With many users sharing the same database, scalability and the potential need for replication is still an issue.
Rather than a single shared Registry database, we could provide individual users/groups with their own databases. (This would likely be implemented as separate schemas in a shared server, rather than actual separate database instances per user.) This would alleviate the issues mentioned above, at the cost of increased operational complexity in creating and maintaining many individual databases.
There is one major problem with either of these approaches. The pipelines framework is not currently able to execute a run that combines data from multiple input databases. This would require that we either:
Build tooling to copy metadata for any needed inputs from the data release database into the user database.
Re-work the pipelines framework to eliminate this restriction.
Working copies in local SQLite databases#
Another approach would be for individual users to use private SQLite registry databases for work in progress, with a shared central server that they can publish data to in a batch.

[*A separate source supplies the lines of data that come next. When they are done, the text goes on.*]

/-- The class of a message (R130). -/
def classOf : RingMsg → Nat
  | .req _ _ _ => 0
  | .farReq _ _ _ _ | .farRecall _ _ | .farAck _ _ => 1
  | .snp _ _ _ => 2
  | .wbData _ _ => 3
  | .data _ _ => 4
  | .grant _ _ | .gack _ | .wbAck _ _ | .wrAck _ | .err _ _ _ | .credit _ _ _ _ => 5
/-- The link credit that a message spends: REQ, FAR general, FAR reserved, SNP, WBK, DAT, RSP (R183, R348). -/
def creditIx : RingMsg → Nat
  | .req _ _ _ => 0
  | .farReq _ _ _ _ => 1
  | .farRecall _ _ | .farAck _ _ => 2
  | .snp _ _ _ => 3
  | .wbData _ _ => 4
  | .data _ _ => 5
  | .grant _ _ | .gack _ | .wbAck _ _ | .wrAck _ | .err _ _ _ | .credit _ _ _ _ => 6
/-- The credits that each side holds when a link enters service (R348). -/
def creditCap (k : Nat) : Nat := [32, 24, 8, 64, 32, 64, 128, 16].getD k 0
/-- Data slots of a request (R141, R213). -/
def reqSlots : ReqOp → Nat
  | .wr | .ncwr => 4
  | .atom => 2
  | _ => 0
/-- NDATA of a message (R139). -/
def ndataOf : RingMsg → Nat
  | .req o _ _ | .farReq o _ _ _ => reqSlots o
  | .wbData _ _ | .data _ _ => 4
  | _ => 0

/-! Ring ports. -/

/-- A ring port after reset (R381). -/
def ringPort0 : RingPortSt :=
  { en := false, minlanes := 0, autoReturn := false, state := .down, lanes := 0, slow := false, turn := false
    partnerId := 0, partnerPort := 0, partnerValid := false, authResult := 0, authKgen := 0, authFails := []
    replayTmo := 250, replayMax := 4, ucwLimit := 4, starve := 200, retireUs := 10000, qlimit := 16, reqmax := 4096
    farmax := 1024, syncDelay := 0, errCapt := 0, captured := false, win := [], winStaged := [], spent := []
    rxUsed := [], rxNext := 0, ackv := false, nakSent := false, txNext := 0, unacked := [], replays := 0, part := none
    transit := [], inject := [], mgmtq := [], started := 0, passed := [], failedLanes := 0, ucw := [], ucwWin := 0
    laneProp := none, qcount := 0, qwin := 0, rate := [], rateWin := 0, starved := [], unstarved := 0, auth := none
    t1 := none, planned := none, returning := none, failedAt := none }
/-- Ring port p. -/
def ringPort (s : State) (p : RingPort) : RingPortSt := tget ringPort0 s.net.ports (ringIx p)
/-- Ring port p written. -/
def putRing (s : State) (p : RingPort) (x : RingPortSt) : State :=
  { s with net := { s.net with ports := tset ringPort0 s.net.ports (ringIx p) x } }
/-- The four ring ports. -/
def allRing : List RingPort := [.ringE, .ringW, .upA, .upB]
/-- The port belongs to the parent ring. -/
def isUp : RingPort → Bool
  | .upA | .upB => true
  | _ => false
/-- The other port of the same ring position. -/
def otherPort : RingPort → RingPort
  | .ringE => .ringW | .ringW => .ringE | .upA => .upB | .upB => .upA
/-- The two ports of a ring position: east and west. -/
def eastPort (upper : Bool) : RingPort := if upper then .upA else .ringE
/-- West port of a ring position. -/
def westPort (upper : Bool) : RingPort := if upper then .upB else .ringW
/-- The port carries messages of an epoch: it is ACTIVE, and the epoch routes over its link (R354, R371). -/
def ringPortUp (s : State) (p : RingPort) (e : BitVec 4) : Bool :=
  let t := epSlot s (isUp p) e
  (ringPort s p).state == .active && (match p with
    | .ringE | .upA => t.east
    | .ringW | .upB => t.west)
/-- The port carries management slots (R354). -/
def mgmtUp (s : State) (p : RingPort) : Bool :=
  let x := ringPort s p
  x.state == .active || x.state == .standby
/-- Credits of a class left at the partner. -/
def freeOf (x : RingPortSt) (k : Nat) : Nat := creditCap k - tget 0 x.spent k

/-- A message counted as injected under its epoch, in the position of the port (R365). -/
def countInjected (s : State) (upper : Bool) (e : BitVec 4) : State :=
  let x := posOf s upper
  putPos s upper { x with injected := tset 0 x.injected e.toNat (tget 0 x.injected e.toNat + 1) }
/-- A message counted as ended under its epoch (R365). -/
def countEnded (s : State) (upper : Bool) (e : BitVec 4) : State :=
  let x := posOf s upper
  putPos s upper { x with ended := tset 0 x.ended e.toNat (tget 0 x.ended e.toNat + 1) }

/-- A normal frame with one item leaves for the first time; `ks` are the credits that it spends (R347, R349; log entry 30). -/
def startFrame (s : State) (p : RingPort) (i : FrameItem) (ks : List Nat) (slots : Nat) : State :=
  let x := ringPort s p
  let s := putRing s p { x with
    spent := ks.foldl (fun t k => tset 0 t k (tget 0 t k + 1)) x.spent, unacked := x.unacked ++ [(x.txNext, s.now, i)], txNext := x.txNext + 1 }
  countFor (count { s with out := s.out ++ [.frame p x.txNext i] } (evRing 0 p)) (evRing 2 p) slots none
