/-- RD_EX, UPG and CLAIM (R91, R92). -/
def pipeEx (s : State) (pl : Place) (r : Req) (ser : Option Nat) : PipeOut :=
  let s := demote s pl
  let he := homeEntry s r
  let st := stateHere s pl
  let f := pfGet s pl r.laddr
  let own := ownMask r
  let others := f.hold &&& ~~~own
  -- R92: an UPG whose port is not in HOLD, or whose line is in X or I, is served as RD_EX
  let r : Req := if r.op = .upg ∧ (f.hold &&& own = 0 ∨ st = .X ∨ st = .I) then { r with op := .rdEx } else r
  let op : ReqOp := if r.op = .claim then .claim else .upg
  if (st = .I ∨ (findWay s pl).isNone) ∧ (drainFor s pl r.part).isSome then pipeExMiss s pl r ser he
  else withRoom s pl r ser fun s =>
  match st, findWay s pl with
  | .I, _ => pipeExMiss s pl r ser he
  | _, none => pipeExMiss s pl r ser he
  | .X, some w =>
    openRing (useWay s pl w) pl r ser he .imW (if r.op = .claim then .claim else .ex) (some w) false others
  | .S, some w | .O, some w =>
    let s := countFor (useWay s pl w) (evSlc 1 pl.sl) 1 (some r.part)
    openRing s pl r ser he .smW op (some w) false others
  | _, some w =>
    if others = 0 then .passed (grantEx s pl r w (r.op == .rdEx))
    else openLocal (countFor s (evSlc 1 pl.sl) 1 (some r.part)) pl r ser .imW w
      (if r.op = .rdEx ∧ f.exh then .ex else .inv) others

/-- WB_D, WB_C and DROP (R91, R101, R102, R121). -/
def pipeWb (s : State) (pl : Place) (r : Req) : PipeOut :=
  match r.src with
  | .port p =>
    let l := r.laddr
    let f := pfGet s pl l
    let own := ownMask r
    let rest := f.hold &&& ~~~own
    if probeOpen s p l then
      if r.op = .wbD then
        -- taken as the data of the oldest probe to the port for the line
        match (probesOf s p).find? fun e => e.2.laddr == l with
        | some (t, pb) => .passed (putProbe s p t (some { pb with taken := some r.hdr.data }))
        | none =>
          let x := portSt s p
          .passed (putPort s p { x with probeHold := x.probeHold.map fun pb =>
            if pb.laddr == l then { pb with taken := some r.hdr.data } else pb })
      else .passed s
    else if f.hold &&& own = 0 then .passed (trouble s (blkSlc pl.sl) kSlcWbStale)
    else if f.exh then
      match r.op, findWay s pl with
      | .wbD, some w =>
        let psn := r.hdr.data.psn != 0
        if psn ∧ poisonShort s pl.sl then .stalled .poisonBuf
        else
          let s := pfPut s pl l rest false
          if psn then
            -- R121, last row: the line becomes X, with a poison writeback to the home
            .passed (poisonWb (setLine s pl .X) pl.sl l (tagAt s pl.sl pl.set w).part .M r.hdr.data 0 true)
          else
            let s := setLine s pl .M
            .passed (queueWrites s pl l w r.hdr.data (BitVec.allOnes 128) false .none r.hbmFor)
      | .wbC, _ | .drop, _ => .passed (pfPut s pl l rest false)
      | _, _ => .passed (pfPut s pl l rest false)
    else
      -- held in S: DROP is right, WB_D and WB_C are protocol errors handled as DROP
      let s := pfPut s pl l rest false
      .passed (if r.op = .drop then s else trouble s (blkPcp p) kPcpPcpProto)
  | _ => .passed s

/-- A hit counts as a use of its way (R65). -/
def touchHit (s : State) (pl : Place) : State :=
  match stateHere s pl, findWay s pl with
  | .I, _ | _, none => s
  | _, some w => useWay s pl w
/-- BEAM_REL (R263). One that is not of a consumer stream changes nothing, the replacement state neither. -/
def pipeBeamRel (s : State) (pl : Place) (r : Req) : PipeOut :=
  let s := if r.cons then (let t := touchHit s pl; if pinned t pl then putPin t pl false else t)
    else trouble s (blkSlc pl.sl) kSlcBeamRelReject
  .passed (answer s r .I false 0)

/-- FLUSH_L (R112). -/
def pipeFlush (s : State) (pl : Place) (r : Req) : PipeOut :=
  let s := demote s pl
  let st := stateHere s pl
  let f := pfGet s pl r.laddr
  let owner : PenOwner := match r.src with
    | .port p => if r.dead then .none else .flushReq p r.hdr.ptag
    | _ => .none
  match st, findWay s pl with
  | .I, _ | _, none => .passed (answer s r .I false 0)
  | _, some w =>
    let s := useWay s pl w
    if st.dirty || f.exh then
      if penFree s pl.sl = 0 then .stalled .penBuf
      else .passed (setI (toPenumbra s pl w r.laddr .flush owner) pl)
    else
      let s := setI s pl
      if f.hold = 0 then .passed (answer s r .I false 0)
      else
        let s := pfPut s pl r.laddr 0 false
        let fl := match r.src with
          | .port p => if r.dead then none else some (p, r.hdr.ptag)
          | _ => none
        .passed (startLProbe s pl r.laddr f.hold false fl).1

/-! Write-combining (R108-R111). -/

/-- The request that performs the bytes of a closing buffer (R108). -/
def wcReq (b : WcBuf) (i : Nat) : Req :=
  { src := .wc (BitVec.ofNat 6 i), op := .wrNc, part := b.part, cons := false, rel := false, dead := false
    hdr := { ptag := b.ptags.headD 0, stream := 0, addr := addrOf b.laddr, size := 0, bmask := b.mask, data := b.data
             aop := 0, aw := 0, place := 0, keep := false, opA := 0, opB := 0 } }

/-- The bytes of a buffer leave the line X: its data carries poison, or it covers a poisoned base in part (R121, R123). -/
def wcPoisons (b : WcBuf) (base : Option Line) : Bool :=
  b.data.psn != 0 || (b.mask != BitVec.allOnes 128 && base.any fun d => d.psn != 0)
/-- Every request combined in a buffer completed, and the buffer freed (R111). -/
def wcDone (s : State) (sl : SliceId) (i : Nat) (b : WcBuf) : State :=
  putWc (b.ptags.foldl (fun s t => complete s b.port t .I false 0 0) s) sl i none
/-- The bytes of a buffer merged into the line, which becomes M, and every combined request completed (R108, R111). `base` is
    the data of a fill or of a probe, kept in the fill buffer of entry `e`. Poisoned bytes, or a base poisoned and not wholly
    written, make the line X with a poison writeback (R121, R123): the merged line is dirty, so that its owner hands it back
    also where the grant was E. DEDUCED, log entry 111. Bytes merged over poisoned chunks in HBM leave those poisoned. -/
def wcMerge (s : State) (pl : Place) (w i : Nat) (b : WcBuf) (base : Option Line) (e : Option (BitVec 8 × Nat)) : State :=
  let m : Line := match base with
    | some d => mergeLine d b.data b.mask
    | none => b.data
  let bad := wcPoisons b base
  let s := setLine s pl (if bad then .X else .M)
  let s := match base, e with
    | some _, some (k, id) => fillWrites s pl b.laddr w id (some k) (if bad then { m with psn := 0xF } else m) ⟨b.part, false⟩
    | some _, none => queueWrites s pl b.laddr w m (BitVec.allOnes 128) bad .none ⟨b.part, false⟩
    | none, _ => if bad then s
      else queueWrites s pl b.laddr w b.data b.mask (b.mask != BitVec.allOnes 128 && linePoison s pl w b.laddr) .none
        ⟨b.part, false⟩
  let s := if bad then poisonWb s pl.sl b.laddr (tagAt s pl.sl pl.set w).part .M { m with psn := 0xF } 0 true else s
  wcDone s pl.sl i b

/-- A WR_NC to a cacheable line (R108, R109, R84). -/
def pipeWrNc (s : State) (pl : Place) (r : Req) : PipeOut :=
  match r.src with
  | .port p =>
    match (wcOf s pl.sl).find? fun e => e.2.laddr == r.laddr && e.2.state == .opened with
    | some (i, b) =>
      let b := { b with data := { bytes := mergeBytes b.data.bytes r.hdr.data.bytes r.hdr.bmask
                                  psn := b.data.psn ||| (r.hdr.data.psn &&& chunksOfMask r.hdr.bmask) }
                        mask := b.mask ||| r.hdr.bmask, ptags := if r.dead then b.ptags else b.ptags ++ [r.hdr.ptag] }
      let s := putWc s pl.sl i (some b)
      .passed (if b.mask = BitVec.allOnes 128 then wcClose s pl.sl i else s)
    | none =>
      match firstFree ((wcOf s pl.sl).map Prod.fst) 64 with
      | some i =>
        let s := fresh s
        let b : WcBuf := ⟨s.serial, r.laddr, p, r.part, ⟨mergeBytes 0 r.hdr.data.bytes r.hdr.bmask,
          r.hdr.data.psn &&& chunksOfMask r.hdr.bmask⟩, r.hdr.bmask, if r.dead then [] else [r.hdr.ptag], .opened⟩
        let s := putWc s pl.sl i (some b)
        .passed (if b.mask = BitVec.allOnes 128 || (drainFor s pl r.part).isSome then wcClose s pl.sl i else s)
      | none =>
        -- the oldest open buffer is closed and written out (R84, R110)
        let opened := (wcOf s pl.sl).filter fun e => e.2.state == .opened
        match opened.foldl (fun (o : Option (Nat × WcBuf)) e =>
            match o with
            | some x => if e.2.serial < x.2.serial then some e else o
            | none => some e) none with
        | some (i, _) => .stalled (.wcBuf (some i))
        | none => .stalled (.wcBuf none)
  | _ => .passed s

/-! Atomics (R210, R214, R219, R222). -/

/-- The predictor counter of a line in a slice (R215). -/
def predAt (s : State) (sl : SliceId) (l : LineAddr) : BitVec 2 :=
  tget pred0 s.cache.pred (sl.toNat * 65536 + (predIx l).toNat)
/-- The predictor counter moved by one, saturating at 0 and 3 (R216). -/
def predMove (s : State) (sl : SliceId) (l : LineAddr) (up : Bool) : State :=
  let c := predAt s sl l
  let n := if up then satInc c else if c = 0 then 0 else c - 1
  { s with cache := { s.cache with pred := tset pred0 s.cache.pred (sl.toNat * 65536 + (predIx l).toNat) n } }

/-- Where R214 places an atomic: near or far, and whether the outcome updates the predictor. -/
def atomPlace (s : State) (pl : Place) (r : Req) (he : HomeMapEntry) : Bool × Bool :=
  let x := sliceSt s pl.sl
  let st := stateHere s pl
  let thresh := if x.thresh = 0 then 1 else x.thresh.toNat
  if he.uncached then (true, false)
  else if isHome s r.laddr && st == .A then (true, false)
  else if st != .I then (false, true)
  else if (drainFor s pl r.part).isSome then (true, false)
  else if x.mode = 1 then (false, true)
  else if x.mode = 2 then (true, true)
  else if x.hintEn && r.hdr.place == 1 then (false, true)
  else if x.hintEn && r.hdr.place == 2 then (true, true)
  else (decide (thresh ≤ (predAt s pl.sl r.laddr).toNat), true)

/-- The target chunk of the near atomic in entry i, whose line this slice holds alone: from the fill buffer while that still
    drains (R74), else by a chunk read (R220). -/
def atomSource (s : State) (pl : Place) (w i : Nat) : State :=
  match missAt s pl.sl i with
  | none => s
  | some e =>
    let c := (critOf e.req.hdr.addr).toNat
    match drainOf s pl.sl e.req.laddr with
    | some d => putMiss s pl.sl i (some { e with
        kind := .bare, fill := putChunk e.fill c (chunkOf d c) (chunkPsn d c), fillV := setBit e.fillV c true, rdPend := 0
        poisoned := e.poisoned || chunkPsn d c })
    | none => queueReads (putMiss s pl.sl i (some { e with kind := .bare, rdPend := BitVec.twoPow 4 c })) pl e.req.laddr w [c]
        (.entry (BitVec.ofNat 8 i) e.serial) e.req.hbmFor

/-- An ATOM (R210, R214, R219, R222). -/
def pipeAtom (s : State) (pl : Place) (r : Req) (ser : Option Nat) : PipeOut :=
  let he := homeEntry s r
  let st := stateHere s pl
  let f := pfGet s pl r.laddr
  let (far, upd) := atomPlace s pl r he
  if far then
    let cond := he.uncached
    let mk (e : MissEntry) : MissEntry :=
      { e with kind := .bare, reqOp := .atom, home := he.home, far := ringOf he.home != myRing s, noInstall := true
               predUpd := upd }
    match openEntry s pl r ser mk with
    | none => .stalled .missEntry
    | some (s, i) =>
      let s := syncLine s pl
      let s := if cond then s else countFor s (evSlc 11 pl.sl) 1 (some r.part)
      .passed (countMiss (sendReq s pl.sl i) r)
  else
    match st, findWay s pl with
    | .I, _ | _, none => withWay s pl r ser fun s w => openRing s pl r ser he .imW .ex (some w) false 0
    | .X, some w => openRing (useWay s pl w) pl r ser he .imW .ex (some w) false f.hold
    | .S, some w | .O, some w =>
      openRing (countFor (useWay s pl w) (evSlc 1 pl.sl) 1 (some r.part)) pl r ser he .smW .upg (some w) false f.hold
    | _, some w =>
      let s := countFor s (evSlc 1 pl.sl) 1 (some r.part)
      if f.hold = 0 then
        let mk (e : MissEntry) : MissEntry :=
          { e with kind := .bare, way := BitVec.ofNat 4 w, hasWay := true, noMsg := true }
        match openEntry s pl r ser mk with
        | none => .stalled .missEntry
        | some (s, i) => .passed (countHit (useWay (atomSource (syncLine s pl) pl w i) pl w) r)
      else openLocal s pl r ser .imW w (if f.exh then .ex else .inv) f.hold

SQLite databases are stored in a file on the file system. This has many of the advantages of the individual Postgres database approach described above, but gives users more flexibility because they can easily create as many databases as they need, share them like they would any other file, and remove them when they are no longer needed.
The downsides are:
On the Rubin Science Platform, users do not have access to local disk – there is only a network filesystem with a small quota (tens of gigabytes).
Tooling would be needed for copying inputs from the data release, and publishing results back to the shared user database.
No centralized maintenance is possible for schema updates – users are responsible for their own databases.
The local dimension universe would need to match the shared database in order to publish data.